# Task brief:
Word for word, retype the first line of the records and every following line through the one containing "t.gvl := by unfold Strand.setS; split <;> rfl".

# Source records:
Content starts

section
variable (t : Strand) (r : SReg) (x : Word)
@[simp] theorem Strand.setS_uid : (t.setS r x).uid = t.uid := by unfold Strand.setS; split <;> rfl
@[simp] theorem Strand.setS_live : (t.setS r x).live = t.live := by unfold Strand.setS; split <;> rfl
@[simp] theorem Strand.setS_owner : (t.setS r x).owner = t.owner := by unfold Strand.setS; split <;> rfl
@[simp] theorem Strand.setS_pos : (t.setS r x).pos = t.pos := by unfold Strand.setS; split <;> rfl
@[simp] theorem Strand.setS_num : (t.setS r x).num = t.num := by unfold Strand.setS; split <;> rfl
@[simp] theorem Strand.setS_place : (t.setS r x).place = t.place := by unfold Strand.setS; split <;> rfl
@[simp] theorem Strand.setS_clu : (t.setS r x).clu = t.clu := by unfold Strand.setS; split <;> rfl
@[simp] theorem Strand.setS_placedAt : (t.setS r x).placedAt = t.placedAt := by unfold Strand.setS; split <;> rfl
@[simp] theorem Strand.setS_pc : (t.setS r x).pc = t.pc := by unfold Strand.setS; split <;> rfl
@[simp] theorem Strand.setS_pl : (t.setS r x).pl = t.pl := by unfold Strand.setS; split <;> rfl
@[simp] theorem Strand.setS_ie : (t.setS r x).ie = t.ie := by unfold Strand.setS; split <;> rfl
@[simp] theorem Strand.setS_vheld : (t.setS r x).vheld = t.vheld := by unfold Strand.setS; split <;> rfl
@[simp] theorem Strand.setS_sup : (t.setS r x).sup = t.sup := by unfold Strand.setS; split <;> rfl
@[simp] theorem Strand.setS_hyp : (t.setS r x).hyp = t.hyp := by unfold Strand.setS; split <;> rfl
@[simp] theorem Strand.setS_mon : (t.setS r x).mon = t.mon := by unfold Strand.setS; split <;> rfl
@[simp] theorem Strand.setS_vl : (t.setS r x).vl = t.vl := by unfold Strand.setS; split <;> rfl
@[simp] theorem Strand.setS_gvl : (t.setS r x).gvl = t.gvl := by unfold Strand.setS; split <;> rfl
@[simp] theorem Strand.setS_vtag : (t.setS r x).vtag = t.vtag := by unfold Strand.setS; split <;> rfl
@[simp] theorem Strand.setS_vstart : (t.setS r x).vstart = t.vstart := by unfold Strand.setS; split <;> rfl
@[simp] theorem Strand.setS_vcommit : (t.setS r x).vcommit = t.vcommit := by unfold Strand.setS; split <;> rfl
@[simp] theorem Strand.setS_fflags : (t.setS r x).fflags = t.fflags := by unfold Strand.setS; split <;> rfl
@[simp] theorem Strand.setS_lanes : (t.setS r x).lanes = t.lanes := by unfold Strand.setS; split <;> rfl
@[simp] theorem Strand.setS_frm : (t.setS r x).frm = t.frm := by unfold Strand.setS; split <;> rfl
@[simp] theorem Strand.setS_porten : (t.setS r x).porten = t.porten := by unfold Strand.setS; split <;> rfl
@[simp] theorem Strand.setS_routes : (t.setS r x).routes = t.routes := by unfold Strand.setS; split <;> rfl
@[simp] theorem Strand.setS_bartimeout : (t.setS r x).bartimeout = t.bartimeout := by unfold Strand.setS; split <;> rfl
@[simp] theorem Strand.setS_cycle : (t.setS r x).cycle = t.cycle := by unfold Strand.setS; split <;> rfl
@[simp] theorem Strand.setS_asid : (t.setS r x).asid = t.asid := by unfold Strand.setS; split <;> rfl
@[simp] theorem Strand.setS_ptbase : (t.setS r x).ptbase = t.ptbase := by unfold Strand.setS; split <;> rfl
@[simp] theorem Strand.setS_kpoison : (t.setS r x).kpoison = t.kpoison := by unfold Strand.setS; split <;> rfl
@[simp] theorem Strand.setS_vpoison : (t.setS r x).vpoison = t.vpoison := by unfold Strand.setS; split <;> rfl
@[simp] theorem Strand.setS_wdog : (t.setS r x).wdog = t.wdog := by unfold Strand.setS; split <;> rfl
@[simp] theorem Strand.setS_wdgPend : (t.setS r x).wdgPend = t.wdgPend := by unfold Strand.setS; split <;> rfl
@[simp] theorem Strand.setS_vback : (t.setS r x).vback = t.vback := by unfold Strand.setS; split <;> rfl
@[simp] theorem Strand.setS_ports : (t.setS r x).ports = t.ports := by unfold Strand.setS; split <;> rfl
@[simp] theorem Strand.setS_taint : (t.setS r x).taint = t.taint := by unfold Strand.setS; split <;> rfl
@[simp] theorem Strand.setS_calls : (t.setS r x).calls = t.calls := by unfold Strand.setS; split <;> rfl
@[simp] theorem Strand.setS_posts : (t.setS r x).posts = t.posts := by unfold Strand.setS; split <;> rfl
@[simp] theorem Strand.setS_postOrder : (t.setS r x).postOrder = t.postOrder := by unfold Strand.setS; split <;> rfl
@[simp] theorem Strand.setS_mark : (t.setS r x).mark = t.mark := by unfold Strand.setS; split <;> rfl
@[simp] theorem Strand.setS_idling : (t.setS r x).idling = t.idling := by unfold Strand.setS; split <;> rfl
@[simp] theorem Strand.setS_waitBar : (t.setS r x).waitBar = t.waitBar := by unfold Strand.setS; split <;> rfl
@[simp] theorem Strand.setS_spend : (t.setS r x).spend = t.spend := by unfold Strand.setS; split <;> rfl
@[simp] theorem Strand.setS_v : (t.setS r x).v = t.v := by unfold Strand.setS; split <;> rfl
@[simp] theorem Strand.setS_tags : (t.setS r x).tags = t.tags := by unfold Strand.setS; split <;> rfl
@[simp] theorem Strand.setS_k : (t.setS r x).k = t.k := by unfold Strand.setS; split <;> rfl
@[simp] theorem Strand.setS_mstack : (t.setS r x).mstack = t.mstack := by unfold Strand.setS; split <;> rfl
@[simp] theorem Strand.setS_vpend : (t.setS r x).vpend = t.vpend := by unfold Strand.setS; split <;> rfl
@[simp] theorem Strand.setS_kpend : (t.setS r x).kpend = t.kpend := by unfold Strand.setS; split <;> rfl
@[simp] theorem Strand.setS_res : (t.setS r x).res = t.res := by unfold Strand.setS; split <;> rfl
@[simp] theorem Strand.setS_stamp : (t.setS r x).stamp = t.stamp := by unfold Strand.setS; split <;> rfl
@[simp] theorem Strand.setS_tiles : (t.setS r x).tiles = t.tiles := by unfold Strand.setS; split <;> rfl
@[simp] theorem Strand.setS_vq : (t.setS r x).vq = t.vq := by unfold Strand.setS; split <;> rfl
@[simp] theorem Strand.setS_vtrap : (t.setS r x).vtrap = t.vtrap := by unfold Strand.setS; split <;> rfl
@[simp] theorem Strand.setS_vsaved : (t.setS r x).vsaved = t.vsaved := by unfold Strand.setS; split <;> rfl
@[simp] theorem Strand.setS_sports : (t.setS r x).sports = t.sports := by unfold Strand.setS; split <;> rfl
@[simp] theorem Strand.setS_cwTarget : (t.setS r x).cwTarget = t.cwTarget := by unfold Strand.setS; split <;> rfl
@[simp] theorem Strand.setS_cwRes : (t.setS r x).cwRes = t.cwRes := by unfold Strand.setS; split <;> rfl
@[simp] theorem Strand.setS_hmStat : (t.setS r x).hmStat = t.hmStat := by unfold Strand.setS; split <;> rfl
@[simp] theorem Strand.setS_hmDetail : (t.setS r x).hmDetail = t.hmDetail := by unfold Strand.setS; split <;> rfl
@[simp] theorem Strand.setS_eager : (t.setS r x).eager = t.eager := by unfold Strand.setS; split <;> rfl
@[simp] theorem Strand.setS_strip : (t.setS r x).strip = t.strip := by unfold Strand.setS; split <;> rfl
@[simp] theorem Strand.setS_running : (t.setS r x).running = t.running := by unfold Strand.setS; split <;> rfl
@[simp] theorem Strand.setS_vseq : (t.setS r x).vseq = t.vseq := by unfold Strand.setS; split <;> rfl
@[simp] theorem Strand.setS_deps : (t.setS r x).deps = t.deps := by unfold Strand.setS; split <;> rfl
@[simp] theorem Strand.setS_late : (t.setS r x).late = t.late := by unfold Strand.setS; split <;> rfl
@[simp] theorem Strand.setS_bankAt : (t.setS r x).bankAt = t.bankAt := by unfold Strand.setS; split <;> rfl
end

Content ends

# Result of the exercise:
section
variable (t : Strand) (r : SReg) (x : Word)
@[simp] theorem Strand.setS_uid : (t.setS r x).uid = t.uid := by unfold Strand.setS; split <;> rfl
@[simp] theorem Strand.setS_live : (t.setS r x).live = t.live := by unfold Strand.setS; split <;> rfl
@[simp] theorem Strand.setS_owner : (t.setS r x).owner = t.owner := by unfold Strand.setS; split <;> rfl
@[simp] theorem Strand.setS_pos : (t.setS r x).pos = t.pos := by unfold Strand.setS; split <;> rfl
@[simp] theorem Strand.setS_num : (t.setS r x).num = t.num := by unfold Strand.setS; split <;> rfl
@[simp] theorem Strand.setS_place : (t.setS r x).place = t.place := by unfold Strand.setS; split <;> rfl
@[simp] theorem Strand.setS_clu : (t.setS r x).clu = t.clu := by unfold Strand.setS; split <;> rfl
@[simp] theorem Strand.setS_placedAt : (t.setS r x).placedAt = t.placedAt := by unfold Strand.setS; split <;> rfl
@[simp] theorem Strand.setS_pc : (t.setS r x).pc = t.pc := by unfold Strand.setS; split <;> rfl
@[simp] theorem Strand.setS_pl : (t.setS r x).pl = t.pl := by unfold Strand.setS; split <;> rfl
@[simp] theorem Strand.setS_ie : (t.setS r x).ie = t.ie := by unfold Strand.setS; split <;> rfl
@[simp] theorem Strand.setS_vheld : (t.setS r x).vheld = t.vheld := by unfold Strand.setS; split <;> rfl
@[simp] theorem Strand.setS_sup : (t.setS r x).sup = t.sup := by unfold Strand.setS; split <;> rfl
@[simp] theorem Strand.setS_hyp : (t.setS r x).hyp = t.hyp := by unfold Strand.setS; split <;> rfl
@[simp] theorem Strand.setS_mon : (t.setS r x).mon = t.mon := by unfold Strand.setS; split <;> rfl
@[simp] theorem Strand.setS_vl : (t.setS r x).vl = t.vl := by unfold Strand.setS; split <;> rfl
@[simp] theorem Strand.setS_gvl : (t.setS r x).gvl = t.gvl := by unfold Strand.setS; split <;> rfl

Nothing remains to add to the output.